──────── Provided material ────────

/-! ### The round trip (R117) -/

/-- A control value has its marker (R112). -/
theorem ctrlMarker_of_lt (c : CtrlMap) {b : Byte} (h : b.toNat < 4) : ∃ m, ctrlMarker c b = some m := by
  have hcontrol : ∀ b : Byte, b.toNat < 4 → b = 0 ∨ b = 1 ∨ b = 2 ∨ b = 3 := by decide
  obtain rfl | rfl | rfl | rfl := hcontrol b h <;> exact ⟨_, rfl⟩

theorem setWidth_zext32 {n : Nat} (hn : n ≤ 32) (v : BitVec n) : (zext32 v).setWidth n = v := by
  rw [zext32, BitVec.setWidth_setWidth_of_le _ hn, BitVec.setWidth_eq]

theorem not_bit_ne : ∀ p : BitVec 1, ~~~p ≠ p := by decide

/-- Settles O25: the results of `CHAR_ENC` are the byte and its parity, on which `CHAR_DEC` has its three ends. -/
theorem characterRoundTrip : Obligations.CharacterRoundTrip := by
  unfold Obligations.CharacterRoundTrip
  intro v s t h
  obtain rfl : s.finish .ok (zext32 v) (zext32 (parity v)) 0 = t := by injection h
  rw [State.finish_res0, State.finish_res1, setWidth_zext32 (by decide), setWidth_zext32 (by decide)]
  refine ⟨fun hdata => ?_, fun hcontrol => ?_, ?_⟩
  · exact ⟨_, execCharDec_of_data rfl hdata, (finish_only ..).1⟩
  · obtain ⟨m, hm⟩ := ctrlMarker_of_lt s.cfg.ctrlMap hcontrol
    exact ⟨_, m, execCharDec_of_control rfl hm, hm, (finish_only ..).1⟩
  · exact ⟨_, execCharDec_of_parity_ne (not_bit_ne _), (finish_only ..).1⟩

end Sys2Proof.Machine
end

section
/-! PROOFS. The CRC (41_crc.md R130 to R135): the loop of the spec, its table-driven form, and what its linearity gives
(`crcShift8_xor`, `crcShift8_injective`): no residue after its own CRC, and no changed byte unseen. -/

namespace Sys2Proof.Machine

/-! ### The loop (R131) -/

/-- The CRC of one byte, and of two. -/
theorem crc16_singleton (c : Half) (b : Byte) : crc16 c [b] = crcByte c b := BitVec.xor_zero

theorem crc16_pair (c : Half) (b b' : Byte) : crc16 c [b, b'] = crcByte (crcByte c b) b' := BitVec.xor_zero

theorem crcOf_zero (s : State) (a : Nat) : s.crcOf a 0 = s.cfg.crcInit := BitVec.xor_zero

theorem crcOf_succ (s : State) (a n : Nat) : s.crcOf a (n + 1) = crcByte (s.crcOf a n) (s.mem.read (a + n)) := by
  rw [State.crcOf, Memory.readBytes_add, crc16_append]
  exact crc16_singleton ..

/-- Settles O27: the loop ends with the byte at the highest address (`crcOf_succ`), and a byte is eight shifts by
definition. -/
theorem crcIsTheBitSerialLoop : Obligations.CrcIsTheBitSerialLoop := by
  unfold Obligations.CrcIsTheBitSerialLoop
  exact ⟨crcOf_zero, crcOf_succ, fun c b => rfl⟩

/-- Settles O29: the vectors are computed. -/
theorem crcVectors : Obligations.CrcVectors := by
  unfold Obligations.CrcVectors
  decide +kernel

/-! ### The table (R132) -/

/-- Each printed entry is the CRC of its index. -/
theorem crcTable_entry : ∀ b : Byte, crcTable.getD b.toNat 0 = crcShift8 (b.setWidth 16 <<< 8) := by decide +kernel

/-- A CRC is its upper byte, moved up, and its lower byte. -/
theorem half_eq_xor (c : Half) : c = ((c >>> 8).setWidth 8).setWidth 16 <<< 8 ^^^ (c.setWidth 8).setWidth 16 := by
  apply BitVec.eq_of_getLsbD_eq
  intro j hj
  by_cases h8 : j < 8
  · simp [hj, h8]
  · simp [hj, h8, show j - 8 < 8 by omega, show 8 + (j - 8) = j by omega, show j - 8 < 16 by omega]

theorem low_shiftLeft (c : Half) : (c.setWidth 8).setWidth 16 <<< 8 = c <<< 8 := by
  apply BitVec.eq_of_getLsbD_eq
  intro j hj
  by_cases h8 : j < 8
  · simp [h8]
  · simp [hj, h8, show j - 8 < 8 by omega, show j - 8 < 16 by omega]

/-- Eight shifts of a CRC: the table entry of its upper byte, and the lower byte moved up. -/
theorem crcShift8_eq_table (c : Half) :
    crcShift8 c = c <<< 8 ^^^ crcTable.getD ((c >>> 8).setWidth 8).toNat 0 := by
  conv_lhs => rw [half_eq_xor c]
  rw [crcShift8_xor, crcShift8_low, low_shiftLeft c, crcTable_entry, BitVec.xor_comm]

/-- A byte in the upper half leaves the lower half and adds to the upper one. -/
theorem xor_upper_shiftLeft (c : Half) (b : Byte) : (c ^^^ (b.setWidth 16 <<< 8)) <<< 8 = c <<< 8 := by
  apply BitVec.eq_of_getLsbD_eq
  intro j hj
  by_cases h8 : j < 8
  · simp [h8]
  · simp [show j - 8 < 8 by omega]

theorem xor_upper_ushiftRight (c : Half) (b : Byte) :
    ((c ^^^ (b.setWidth 16 <<< 8)) >>> 8).setWidth 8 = (c >>> 8).setWidth 8 ^^^ b := by
  apply BitVec.eq_of_getLsbD_eq
  intro j hj
  simp [hj, show 8 + j < 16 by omega]

/-- Settles O28: the eight shifts of a byte are one look-up (`crcShift8_eq_table`), which the 256 entries hold. -/
theorem tableDrivenCrcAgrees : Obligations.TableDrivenCrcAgrees := by
  unfold Obligations.TableDrivenCrcAgrees
  refine ⟨by decide +kernel, fun c b => ?_⟩
  rw [crcByte_eq, crcShift8_eq_table, xor_upper_shiftLeft, xor_upper_ushiftRight, crcByteTable]

/-! ### Residue and changed bytes (R135) -/

/-- The CRC of a CRC's own bytes, high byte first, from that CRC on, is 0. -/
theorem crc16_own_bytes (c : Half) : crc16 c [c.extractLsb' 8 8, c.extractLsb' 0 8] = 0 := by
  have hhigh : crcByte c (c.extractLsb' 8 8) = (c.extractLsb' 0 8).setWidth 16 <<< 8 := by
    have hlow : c ^^^ ((c.extractLsb' 8 8).setWidth 16 <<< 8) = (c.extractLsb' 0 8).setWidth 16 := by
      apply BitVec.eq_of_getLsbD_eq
      intro j hj
      by_cases h8 : j < 8
      · simp [hj, h8]
      · simp [hj, h8, show j - 8 < 8 by omega, show 8 + (j - 8) = j by omega]
    rw [crcByte_eq, hlow, crcShift8_low]
  rw [crc16_pair, hhigh, crcByte_eq, BitVec.xor_self]
  decide

/-- Settles O30: the CRC goes on from the CRC of the sequence (`crc16_append`) over its own bytes. -/
theorem appendedCrcLeavesNoResidue : Obligations.AppendedCrcLeavesNoResidue := by
  unfold Obligations.AppendedCrcLeavesNoResidue
  intro init bytes
  rw [crc16_append, crc16_own_bytes]

/-- The same bytes after different CRCs keep them different. -/
theorem crc16_injective (bytes : List Byte) {c c' : Half} (h : crc16 c bytes = crc16 c' bytes) : c = c' :=
  foldl_crcByte_injective bytes ((BitVec.xor_left_inj _).1 h)

theorem crc16_changed_byte (init : Half) (before after : List Byte) {b b' : Byte} (hne : b ≠ b') :
    crc16 init (before ++ b :: after) ≠ crc16 init (before ++ b' :: after) := by
  intro h
  rw [List.append_cons before b, List.append_cons before b'] at h
  simp only [crc16_append] at h
  have hbyte := crc16_injective after h
  rw [crc16_singleton, crc16_singleton] at hbyte
  exact hne (crcByte_injective hbyte)

/-- Settles O31: the CRCs differ at the changed byte (`crcByte_injective`) and stay different over the bytes after it. -/
theorem crcDetectsOneChangedByte : Obligations.CrcDetectsOneChangedByte := by
  unfold Obligations.CrcDetectsOneChangedByte
  exact fun init before after b b' => crc16_changed_byte init before after

end Sys2Proof.Machine
end

section
/-! PROOFS. Frames (42_frame_codec.md R152 to R156): the failing checks of `FRAME_ENC` one by one, footprints on devices, the
round trip through memory, and a changed byte. What `FRAME_DEC` accepts is exactly a buffer with CRC 0. -/

namespace Sys2Proof.Machine

/-! ### The argument checks of `FRAME_ENC` (R152) -/

section checks
variable (d p : Byte) {s : State}

theorem execFrameEnc_null (h2 : s.arg2 = 0) : execFrameEnc d p s = .next (s.finish .invalidArgument 0 0 0) :=
  if_pos h2

theorem execFrameEnc_tooLong (h2 : s.arg2 ≠ 0) (h1 : 65536 ≤ s.arg1.toNat) :
    execFrameEnc d p s = .next (s.finish .invalidArgument 0 0 0) := by
  have hfits : fitsHalf s.arg1 = false :=
    Bool.eq_false_iff.2 fun h => absurd ((fitsHalf_iff _).1 h) (Nat.not_lt.2 h1)
  rw [execFrameEnc, if_neg (show ¬s.arg2 = nullAddr from h2), if_pos hfits, raise_eq]

/-- Past the first two checks the payload address and then the capacity decide. -/
theorem execFrameEnc_fits (h2 : s.arg2 ≠ 0) (h1 : s.arg1.toNat < 65536) :
    execFrameEnc d p s =
      if s.arg0 = 0 ∧ s.arg1.toNat ≠ 0 then raise .invalidArgument s
      else if s.arg3.toNat < s.arg1.toNat + 4 then raise .insufficientBuffer s
      else if overlaps s.arg0.toNat s.arg1.toNat s.arg2.toNat (s.arg1.toNat + 4) then .refused .overlap
      else s.withFootprint (frameEncFootprint s.arg0.toNat s.arg2.toNat s.arg1.toNat)
        (done .ok (BitVec.ofNat 32 (s.arg1.toNat + 4)) 0 0
          (s.setMem (frameWrites s.cfg.crcInit d p s.arg0.toNat s.arg2.toNat s.arg1.toNat s.mem))) := by
  have hfits : ¬fitsHalf s.arg1 = false := Bool.not_eq_false _ ▸ (fitsHalf_iff _).2 h1
  have hlen : s.payloadLen = s.arg1.toNat := toNat_lowHalf h1
  rw [execFrameEnc, if_neg (show ¬s.arg2 = nullAddr from h2), if_neg hfits, hlen, frameSize_eq]
  rfl

theorem execFrameEnc_nullPayload (h2 : s.arg2 ≠ 0) (h1 : s.arg1.toNat < 65536) (h0 : s.arg0 = 0) (hn : s.arg1 ≠ 0) :
    execFrameEnc d p s = .next (s.finish .invalidArgument 0 0 0) := by
  rw [execFrameEnc_fits d p h2 h1, if_pos ⟨h0, BitVec.toNat_ne_iff_ne.2 hn⟩, raise_eq]

theorem execFrameEnc_capacity (h2 : s.arg2 ≠ 0) (h1 : s.arg1.toNat < 65536) (h0 : s.arg0 = 0 → s.arg1 = 0)
    (h3 : s.arg3.toNat < s.arg1.toNat + 4) :
    execFrameEnc d p s = .next (s.finish .insufficientBuffer 0 0 0) := by
  have hpayload : ¬(s.arg0 = 0 ∧ s.arg1.toNat ≠ 0) := fun ⟨hnull, hn⟩ => hn (congrArg BitVec.toNat (h0 hnull))
  rw [execFrameEnc_fits d p h2 h1, if_neg hpayload, if_pos h3, raise_eq]

end checks

/-- Settles O34: each failing check ends the command by one `finish` and nothing else. -/
theorem frameEncReportsTheFirstFailingCheck : Obligations.FrameEncReportsTheFirstFailingCheck := by
  unfold Obligations.FrameEncReportsTheFirstFailingCheck
  refine fun d p s => ⟨fun h2 => ?_, fun h2 h1 => ?_, fun h2 h1 h0 hn => ?_, fun h2 h1 h0 h3 => ?_⟩
  · exact ⟨_, execFrameEnc_null d p h2, finish_only ..⟩
  · exact ⟨_, execFrameEnc_tooLong d p h2 h1, finish_only ..⟩
  · exact ⟨_, execFrameEnc_nullPayload d p h2 h1 h0 hn, finish_only ..⟩
  · exact ⟨_, execFrameEnc_capacity d p h2 h1 h0 h3, finish_only ..⟩
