-- ==== Sys2Proof/Machine/Dispatch.lean ====
section
/-! DEFINITION. One arm per command: each calls its meaning. -/

namespace Sys2Proof.Machine

def exec (i : Instr) (s : State) : Host.Outcome State Fault Refusal :=
  match i with
  | .hardwareReset => Sys2Proof.Machine.execHardwareReset s
  | .cpByte line value begunEarly => Sys2Proof.Machine.execCpByte line value begunEarly s
  | .chipSelectBreak bits => Sys2Proof.Machine.execChipSelectBreak bits s
  | .parameterByte => Sys2Proof.Machine.execParameterByte s
  | .unknownCommand => Sys2Proof.Machine.execUnknownCommand s
  | .resultRead => Sys2Proof.Machine.execResultRead s
  | .statusRead => Sys2Proof.Machine.execStatusRead s
  | .ack => Sys2Proof.Machine.execAck s
  | .attnSetup => Sys2Proof.Machine.execAttnSetup s
  | .clearWork => Sys2Proof.Machine.execClearWork s
  | .timebase => Sys2Proof.Machine.execTimebase s
  | .copySetup => Sys2Proof.Machine.execCopySetup s
  | .bandBounds => Sys2Proof.Machine.execBandBounds s
  | .bandSet => Sys2Proof.Machine.execBandSet s
  | .copyQuery => Sys2Proof.Machine.execCopyQuery s
  | .headBind => Sys2Proof.Machine.execHeadBind s
  | .headUnbind => Sys2Proof.Machine.execHeadUnbind s
  | .toolSet => Sys2Proof.Machine.execToolSet s
  | .spindleSet => Sys2Proof.Machine.execSpindleSet s
  | .headHalt => Sys2Proof.Machine.execHeadHalt s
  | .headResume => Sys2Proof.Machine.execHeadResume s
  | .stepMode => Sys2Proof.Machine.execStepMode s
  | .headStep => Sys2Proof.Machine.execHeadStep s
  | .headQuery => Sys2Proof.Machine.execHeadQuery s
  | .tileOpen => Sys2Proof.Machine.execTileOpen s
  | .tileOpenUnit => Sys2Proof.Machine.execTileOpenUnit s
  | .window => Sys2Proof.Machine.execWindow s
  | .targetWrite => Sys2Proof.Machine.execTargetWrite s
  | .targetWriteValue => Sys2Proof.Machine.execTargetWriteValue s
  | .cutWrite => Sys2Proof.Machine.execCutWrite s
  | .cutWriteValue => Sys2Proof.Machine.execCutWriteValue s
  | .fill => Sys2Proof.Machine.execFill s
  | .fillUnit => Sys2Proof.Machine.execFillUnit s
  | .tileSeal => Sys2Proof.Machine.execTileSeal s
  | .tileSealUnit => Sys2Proof.Machine.execTileSealUnit s
  | .fenceWrite => Sys2Proof.Machine.execFenceWrite s
  | .fenceWriteUnit => Sys2Proof.Machine.execFenceWriteUnit s
  | .tileEdit => Sys2Proof.Machine.execTileEdit s
  | .tileEditUnit => Sys2Proof.Machine.execTileEditUnit s
  | .tileRetire => Sys2Proof.Machine.execTileRetire s
  | .tileDuplicate => Sys2Proof.Machine.execTileDuplicate s
  | .claimBreak => Sys2Proof.Machine.execClaimBreak s
  | .tileQuery => Sys2Proof.Machine.execTileQuery s
  | .tileRead => Sys2Proof.Machine.execTileRead s
  | .tileReadUnit => Sys2Proof.Machine.execTileReadUnit s
  | .nextDone => Sys2Proof.Machine.execNextDone s
  | .violationRead => Sys2Proof.Machine.execViolationRead s
  | .violationClear => Sys2Proof.Machine.execViolationClear s
  | .probe head tag row col => Sys2Proof.Machine.execProbe head tag row col s
  | .report head tag row col depth => Sys2Proof.Machine.execReport head tag row col depth s
  | .release head tag row col => Sys2Proof.Machine.execRelease head tag row col s
  | .linkReset head => Sys2Proof.Machine.execLinkReset head s
  | .probeUnit head => Sys2Proof.Machine.execProbeUnit head s
  | .reportUnit head => Sys2Proof.Machine.execReportUnit head s
  | .holdTimerExpiry head => Sys2Proof.Machine.execHoldTimerExpiry head s
  | .copyTransfer => Sys2Proof.Machine.execCopyTransfer s
  | .indexPulse head => Sys2Proof.Machine.execIndexPulse head s
  | .stallEntry head => Sys2Proof.Machine.execStallEntry head s
  | .framingError head => Sys2Proof.Machine.execFramingError head s
  | .unknownKind head kind => Sys2Proof.Machine.execUnknownKind head kind s
  | .badFrame head => Sys2Proof.Machine.execBadFrame head s
  | .gapTimerExpiry head => Sys2Proof.Machine.execGapTimerExpiry head s
  | .answerTransmitted head => Sys2Proof.Machine.execAnswerTransmitted head s
  | .timeBaseTick => Sys2Proof.Machine.execTimeBaseTick s
  | .headLinkByte head value => Sys2Proof.Machine.execHeadLinkByte head value s

end Sys2Proof.Machine
end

────────

→ **Aim of the exercise**
What is asked for is an exact copy of the lines above from the one containing "theorem not_bit_ne : ∀" through the one containing "obtain rfl : s.finish", and only those.

→ **Reply**
theorem not_bit_ne : ∀ p : BitVec 1, ~~~p ≠ p := by decide

/-- Settles O25: the results of `CHAR_ENC` are the byte and its parity, on which `CHAR_DEC` has its three ends. -/
theorem characterRoundTrip : Obligations.CharacterRoundTrip := by
  unfold Obligations.CharacterRoundTrip
  intro v s t h
  obtain rfl : s.finish .ok (zext32 v) (zext32 (parity v)) 0 = t := by injection h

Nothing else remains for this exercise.